The TRE was best predicted by the multiple regression model with RAD, anatomical region, and study subject as predictors (F-statistic (4, 491) = 16.22, p < 0.001, adj R2 = 0.11). The parameter RAD was the most important predictive factor with a standardized coefficient β of − 0.41 (p < 0.001), i.e., the larger the RAD (with a current maximum of 90°), the lower the TRE. The 3D2D registration algorithm was more accurate in thoracic vertebrae (p = 0.004) and subject C (p = 0.003). The standardized coefficients β were small for both thoracic vertebrae (− 0.10), and subject C (− 0.12) (Table 3).

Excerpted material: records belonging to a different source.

/-- Every command keeps the kept properties. -/
theorem outkeeps_exec (c : Instr) (s : State) : Outkeeps s.dev (exec c s) := by
  cases c
  case unknownCommand frame =>
    cases frame
    case edge e => exact outkeeps_edge e s
    all_goals exact outkeeps_management rfl s
  case portRequest p r => exact (Steady.settled fun d => (Keeps.refl d).takeRequest p r).next s
  case orderingEnd p => exact Steady.next (fun d => (Keeps.refl d).endOrdering p) s
  case queueSpaceEntry p => exact Steady.next (fun d => (Keeps.refl d).enterHeldWrite p) s
  case poolWaitService => exact Steady.next (fun d => (Keeps.refl d).servePool) s
  case readAdmitted p => exact Steady.next (fun d => (Keeps.refl d).admitRead p) s
  case lockReservationHandoff p => exact Steady.next (fun d => (Keeps.refl d).handReservation p) s
  case arbiterGrant => exact (Steady.settled fun d => (Keeps.refl d).grant).next s
  case memoryCompletion merr data => exact (Steady.settled fun d => (Keeps.refl d).memoryCompletes merr data).next s
  case itemStart => exact Steady.next (fun d => (Keeps.refl d).startItem) s
  case consumerHoldSet => exact Steady.next (fun d => (Keeps.refl d).setConsumerHold) s
  case holdLimitExpiry p => exact (Steady.runTo (.holdLimit p)).next s
  case poolWaitExpiry p => exact (Steady.runTo (.poolWait p)).next s
  case lockLimitExpiry p => exact (Steady.runTo (.lockLimit p)).next s
  case watchdogExpiry w => exact (Steady.runTo (.watchdog w)).next s
  case strobePulse x after => exact (Steady.settled (Steady.strobe x after)).next s
  case acquisitionTimeout x => exact (Steady.runTo (.acquisition x)).next s
  case syncLost x => exact (Steady.runTo (.sync x)).next s
  case lctExpiry => exact (Steady.runTo .lct).next s
  case frameAbort => exact (Steady.settled fun d => (Keeps.refl d).same).next s
  case pwrRst => exact (Steady.settled fun d => (Keeps.refl d).pwrRstReset).next s
  case rstIn => exact (Steady.settled fun d => (Keeps.refl d).rstInReset).next s
  case linkReset => exact (Steady.settled fun d => (Keeps.refl d).takeLinkReset).next s
  case resetRelease straps => exact Steady.next (fun d => (Keeps.refl d).releaseReset straps) s
  case settleEnd straps => exact (Steady.runTo (.settleEnd straps)).next s
  case flashAnswer input =>
    cases input with
    | byte x => exact (Steady.settled fun d => (Keeps.refl d).flashReturns [x] ((Keeps.refl d).flashAnswers x)).next s
    | edge fdi => exact (Steady.settled fun d => (Keeps.refl d).flashEdge fdi).next s
  case flashRetryWaitEnd => exact (Steady.runTo .flashRetry).next s
  case flashTimeout => exact (Steady.runTo .flashTimeout).next s
  case imageReadComplete words =>
    exact (Steady.settled fun d => (Keeps.refl d).flashReturns _ ((Keeps.refl d).imageRead words)).next s
  case rstOutRelease => exact (Steady.runTo .rstOut).next s
  case headerReadComplete word0 word1 word2 =>
    exact (Steady.settled fun d => (Keeps.refl d).flashReturns _ ((Keeps.refl d).headerRead word0 word1 word2)).next s
  case pwrRstRelease => exact (Steady.settled fun d => (Keeps.refl d).releasePwrRst).next s
  all_goals exact outkeeps_management rfl s

/-- What the part does by itself keeps the kept properties (log 3). -/
theorem keeps_idle (d : Device) : Keeps d d.idle := by
  have h := Keeps.refl d
  unfold Device.idle
  split
  · exact h.take _
  · split
    · exact (h.expire _).tripExpired
    · split
      · exact h.grant
      · exact (h.advance 1).tripExpired

/-- Every step keeps the kept properties. -/
theorem keeps_step {s t : State} (h : step s = .next t) : Keeps s.dev t.dev := by
  unfold step at h
  split at h
  · rename_i c rest _
    exact outkeeps_exec c { s with pending := rest } t h
  · cases h
    exact keeps_idle s.dev

/-! ## The statements -/

/-- Settles O55: the log's part of what a step keeps. -/
theorem everyStepKeepsTheLog : Obligations.EveryStepKeepsTheLog :=
  fun _ _ hlog hstep => (keeps_step hstep).log hlog

/-- Settles O56: the buffers' part of what a step keeps. -/
theorem everyStepKeepsTheBuffers : Obligations.EveryStepKeepsTheBuffers :=
  fun _ _ hqueues hstore hstep => ⟨(keeps_step hstep).queues hqueues, (keeps_step hstep).store hstore⟩

/-- Settles O57: the commit queue's and the arbiter's part of what a step keeps. -/
theorem everyStepKeepsQueueAndRotation : Obligations.EveryStepKeepsQueueAndRotation :=
  fun _ _ hitems hrotation hstep => ⟨(keeps_step hstep).items hitems, (keeps_step hstep).rotation hrotation⟩

/-- Settles O58: the effective sources' part of what a step keeps. -/
theorem everyStepKeepsEffectiveSources : Obligations.EveryStepKeepsEffectiveSources :=
  fun _ _ hsources hstep => (keeps_step hstep).sources hsources

/-- Every slot is empty after PWR_RST (R25). -/
theorem win_reset (w : Slot16) : State.reset.dev.win w = Window.empty := by
  simp [State.reset, Device.reset, Device.win]

/-- Settles O59: after reset the log, the buffers and the queue are empty, and no window is defined. -/
theorem keptPropertiesHoldAtReset : Obligations.KeptPropertiesHoldAtReset := by
  refine ⟨by decide, by decide, by decide, by decide, by decide, fun w ds hd => ?sources, by decide⟩
  case sources =>
    rw [win_reset w] at hd
    cases hd

/-- Settles O1: the front command is what `step` runs. -/
theorem stepRunsFrontCommand : Obligations.StepRunsFrontCommand := fun _ _ _ => rfl

/-- Settles O4: the slots and ports are those of `Window.empty` and `PortUnit.reset`, and the rest is what `Device.reset` gives. -/
theorem powerOnStateHoldsSpecValues : Obligations.PowerOnStateHoldsSpecValues := by
  have hport (p : Port) : State.reset.dev.port p = PortUnit.reset := by cases p <;> rfl
  have hmonitor (x : Strobe) : State.reset.dev.monitors.get x = Monitor.reset := by cases x <;> rfl
  refine ⟨rfl, rfl, rfl, rfl, rfl, rfl, rfl, rfl, rfl, rfl, rfl, rfl, fun w => ?windows, rfl, rfl, rfl, rfl, rfl, rfl, rfl,
    fun p => ?ports, hmonitor, rfl, rfl, rfl, rfl, rfl, rfl, rfl, by decide, by decide, rfl, rfl, rfl, rfl, rfl⟩
  case windows =>
    rw [show State.reset.dev.rt w = Runtime.off from congrArg Window.rt (win_reset w), win_reset w]
    exact ⟨rfl, rfl, rfl, rfl, rfl, rfl, rfl, rfl, rfl, rfl, rfl, rfl, rfl, rfl, rfl⟩
  case ports =>
    rw [hport p]
    exact ⟨rfl, rfl, rfl, rfl, rfl, rfl⟩

end Sys2Proof.Machine

/-! SUPPORT. What a port answers a request that it takes or turns away (R17 to R23, R127, R141, R155, R158). -/

namespace Sys2Proof.Machine

/-- Two outcomes are the same next state when they leave the same part. -/
theorem next_congr {d t : Device} (s : State) (h : d = t) :
    (.next { s with dev := d } : Host.Outcome State Fault Refusal) = .next { s with dev := t } := by rw [h]

/-! ## A port unit under the updates of the part -/

/-- What a change of a port unit leaves depends on the present unit alone. -/
theorem modPort_congr (d : Device) (p : Port) (f g : PortUnit → PortUnit) (h : f (d.port p) = g (d.port p)) :
    d.modPort p f = d.modPort p g := by
  cases p
  · exact congrArg (fun u => { d with portA := u }) h
  · exact congrArg (fun u => { d with portB := u }) h

theorem modPort_id (d : Device) (p : Port) (f : PortUnit → PortUnit) (h : f (d.port p) = d.port p) : d.modPort p f = d := by
  rw [modPort_congr d p f id h]
  cases p <;> rfl

@[simp] theorem port_setFlag (d : Device) (f : Flag) (p : Port) : (d.setFlag f).port p = d.port p := by cases p <;> rfl

@[simp] theorem port_offer (d : Device) (r : Report) (p : Port) : (d.offer r).port p = d.port p := by cases p <;> rfl

@[simp] theorem port_modRt (d : Device) (w : Slot16) (f : Runtime → Runtime) (p : Port) : (d.modRt w f).port p = d.port p := by
  cases p <;> rfl

theorem offer_modPort (d : Device) (p : Port) (f : PortUnit → PortUnit) (r : Report) :
    (d.modPort p f).offer r = (d.offer r).modPort p f := by cases p <;> rfl

theorem setFlag_modPort (d : Device) (p : Port) (f : PortUnit → PortUnit) (x : Flag) :
    (d.modPort p f).setFlag x = (d.setFlag x).modPort p f := by cases p <;> rfl

@[simp] theorem win_modPort (d : Device) (p : Port) (f : PortUnit → PortUnit) (w : Slot16) : (d.modPort p f).win w = d.win w := by
  cases p <;> rfl

@[simp] theorem rt_modPort (d : Device) (p : Port) (f : PortUnit → PortUnit) (w : Slot16) : (d.modPort p f).rt w = d.rt w := by
  cases p <;> rfl

@[simp] theorem holdLimit_modPort (d : Device) (p q : Port) (f : PortUnit → PortUnit) :
    (d.modPort p f).holdLimit q = d.holdLimit q := by cases p <;> cases q <;> rfl

/-! ## Answers and phases (R127, R128, R137) -/

/-- An answer ERROR that counts a refusal (R23). -/
theorem refusal_eq (d : Device) (p : Port) : (d.countRefusal p).answer p .error [] = d.modPort p fun u =>
    { u with
      current := none, holdTimer := none, answer := some ⟨.error, []⟩
      counters := { u.counters with refusals := satInc u.counters.refusals } } := Device.modPort_modPort d p _ _

theorem refuseAccess_eq (d : Device) (p : Port) (r : Request) (k : AccessDetail) (w : Option Slot16) :
    d.refuseAccess p r k w = ((d.setFlag .access).offer
      { kind := .access, detail := some (.access k), window := w, port := some p, address := some r.address.toNat,
        epoch := none }).modPort p fun u =>
      { u with
        current := none, holdTimer := none, answer := some ⟨.error, []⟩
        counters := { u.counters with refusals := satInc u.counters.refusals } } := refusal_eq _ p

/-- A request starts to wait with its port's hold limit (R137). -/
theorem hold_eq {d : Device} {p : Port} {c : Current} (hc : (d.port p).current = some c) (k : HoldCause) :
    d.hold p k = d.modPort p fun u =>
      { u with current := some { c with phase := .held k }, holdTimer := some (d.holdLimit p) } := by
  rw [Device.hold, Device.setPhase, Device.modPort_modPort]
  refine modPort_congr d p _ _ ?_
  rw [hc]
  rfl

theorem release_eq {d : Device} {p : Port} {c : Current} (hc : (d.port p).current = some c) :
    d.release p = d.modPort p fun u => { u with current := some { c with phase := .performing }, holdTimer := none } := by
  rw [Device.release, Device.setPhase, Device.modPort_modPort]
  refine modPort_congr d p _ _ ?_
  rw [hc]
  rfl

Because the registration accuracy of the algorithm increased (thus, a lower TRE) with the increase in the RAD (larger angulations), the registration accuracy was explored by cumulatively excluding registrations with a RAD from small to large. Excluding registrations performed with a RAD of 40° (n = 143) resulted in a median TRE of 0.47 mm [IQR 0.30–0.67 mm] for the remaining 637 registrations. Additionally excluding registrations performed with a RAD of 56° (n = 141) resulted in a median TRE of 0.45 mm [IQR 0.28–0.63 mm] for 496 registrations, and subsequently excluding registrations performed with a RAD of 60° (n = 265) resulted in a median TRE of 0.42 mm [IQR 0.25–0.59 mm] for 213 registrations. The median TRE was 0.33 mm [IQR 0.22–0.45 mm] for the 72 registrations performed with a RAD of 90°. The registrations in thoracic vertebrae (n = 493) had a median TRE of 0.50 mm [IQR 0.29–0.71 mm] and the registrations in lumbar vertebrae (n = 287) a median of 0.53 mm [IQR 0.38–0.80 mm].

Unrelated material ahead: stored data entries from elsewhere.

-- ==== Sys2Proof/Machine/Flags.lean ====
section
/-! DEFINITION. The register bits and the conditions that set STATUS bits: CTRL, INPUTS and HDR fields (10_state.md R21, R28,
R32), saturation (60_exceptions.md R163), the precondition errors (40_pid.md R100) and the interrupt level (60_exceptions.md R165). -/

namespace Sys2Proof.Machine

/-- CTRL.LOCK (10_state.md R21). -/
def State.lock (s : State) : Bool := s.ctrl.getLsbD 0

/-- CTRL.DUPD (10_state.md R21). -/
def State.dupd (s : State) : Bool := s.ctrl.getLsbD 1

/-- CTRL.HDR_EN (10_state.md R21). -/
def State.hdrEn (s : State) : Bool := s.ctrl.getLsbD 2

/-- CTRL.BE (10_state.md R21). -/
def State.be (s : State) : Bool := s.ctrl.getLsbD 3

/-- INPUTS.EN (10_state.md R28). -/
def State.en (s : State) : Bool := s.inputs.getLsbD 0

/-- HDR.H0, bits 7:0 (10_state.md R32). -/
def State.h0 (s : State) : Byte := s.hdr.extractLsb' 0 8

/-- HDR.H1, bits 15:8 (10_state.md R32). -/
def State.h1 (s : State) : Byte := s.hdr.extractLsb' 8 8

/-- The INPUTS word whose EN bit is `en` (10_state.md R28: the other bits are reserved). -/
def inputsWord (en : Bool) : Word := if en then 1 else 0

/-- Whether a saturation point changes its argument, the condition of OVF (00_scope.md R9, 60_exceptions.md R163). -/
def saturates (v : Int) : Bool := sat32 v != v

/-- DT_ERR's condition: s32(DT) <= 0 (40_pid.md R100). -/
def dtBad (s : State) : Bool := s32 s.dt ≤ 0

/-- LIM_ERR's condition: some used axis has a negative ILIM (40_pid.md R100). -/
def limBad (s : State) (used : List Axis) : Bool := used.any fun a => s32 (s.bank a).ilim < 0

/-- The precondition check passes (40_pid.md R100). -/
def pidCheckPasses (s : State) (used : List Axis) : Bool := !dtBad s && !limBad s used

/-- The error records of a failed check: DT_ERR first, then LIM_ERR (40_pid.md R100, 60_exceptions.md R164). -/
def pidCheckErrors (w : Word) (used : List Axis) (s : State) : State :=
  raiseWhen (limBad s used) .limErr w (raiseWhen (dtBad s) .dtErr w s)

/-- The irq output level (60_exceptions.md R165). -/
def State.irq (s : State) : Bool := (s.status &&& s.irqen) &&& statusMask != 0

/-- The act output port shows ACT at all times (20_memory.md R51, 10_state.md R30). -/
def State.actPort (s : State) (i : Actuator) : Int := s32 (s.act.get i)

end Sys2Proof.Machine
end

Translational errors for the x-axis (left–right direction) and the y-axis (caudo-cranial direction) were small, and normally distributed. The algorithm was the least accurate on the z-axis (fronto-dorsal direction): the TRE was skewed toward the dorsal side of the study subjects with a median of 0.39 mm [IQR 0.17–0.65 mm] (Fig. 7). The TRE difference between two points within one vertebra (rotational error) was normally distributed with a median of 0.01 mm [− 0.04 to 0.05 mm] (Fig. 8).
Discussion
Key results
We assessed the accuracy of a new 3D2D registration algorithm based on a non-invasive skin marker model to be used for navigated spine surgery. The algorithm registered five adjacent vertebrae in the thoracic and lumbar spine from three human cadaveric specimens. When all 780 registrations were included, the algorithm had a median TRE of 0.51 mm [IQR 0.32–0.73 mm] and a maximum TRE of 2.06 mm. The algorithm registered all five adjacent vertebrae with similar accuracy.
Interpretation
Few navigation systems for spine surgery using an integrated 3D2D registration algorithm are commercially available, for example, the ExcelsiusGPS by GlobusMedical and the Mazor X Stealth Edition by Medtronic [13]. The registration setup of the algorithm under study may be more simple and intuitive than the existing algorithms because no bone-mounted or table-mounted instruments are needed, nor is any equipment required for calibrating and tracking the C-arm. The non-invasive skin markers do not require surgeons to make additional incisions for registration instruments and, because the C-arm does not have to be tracked or calibrated, allow for quick registration and re-registration with minimum disruption of the routine surgical workflow. In addition, surgeons can easily replace the markers to register other vertebrae and expand the vertebral levels they can treat during one procedure.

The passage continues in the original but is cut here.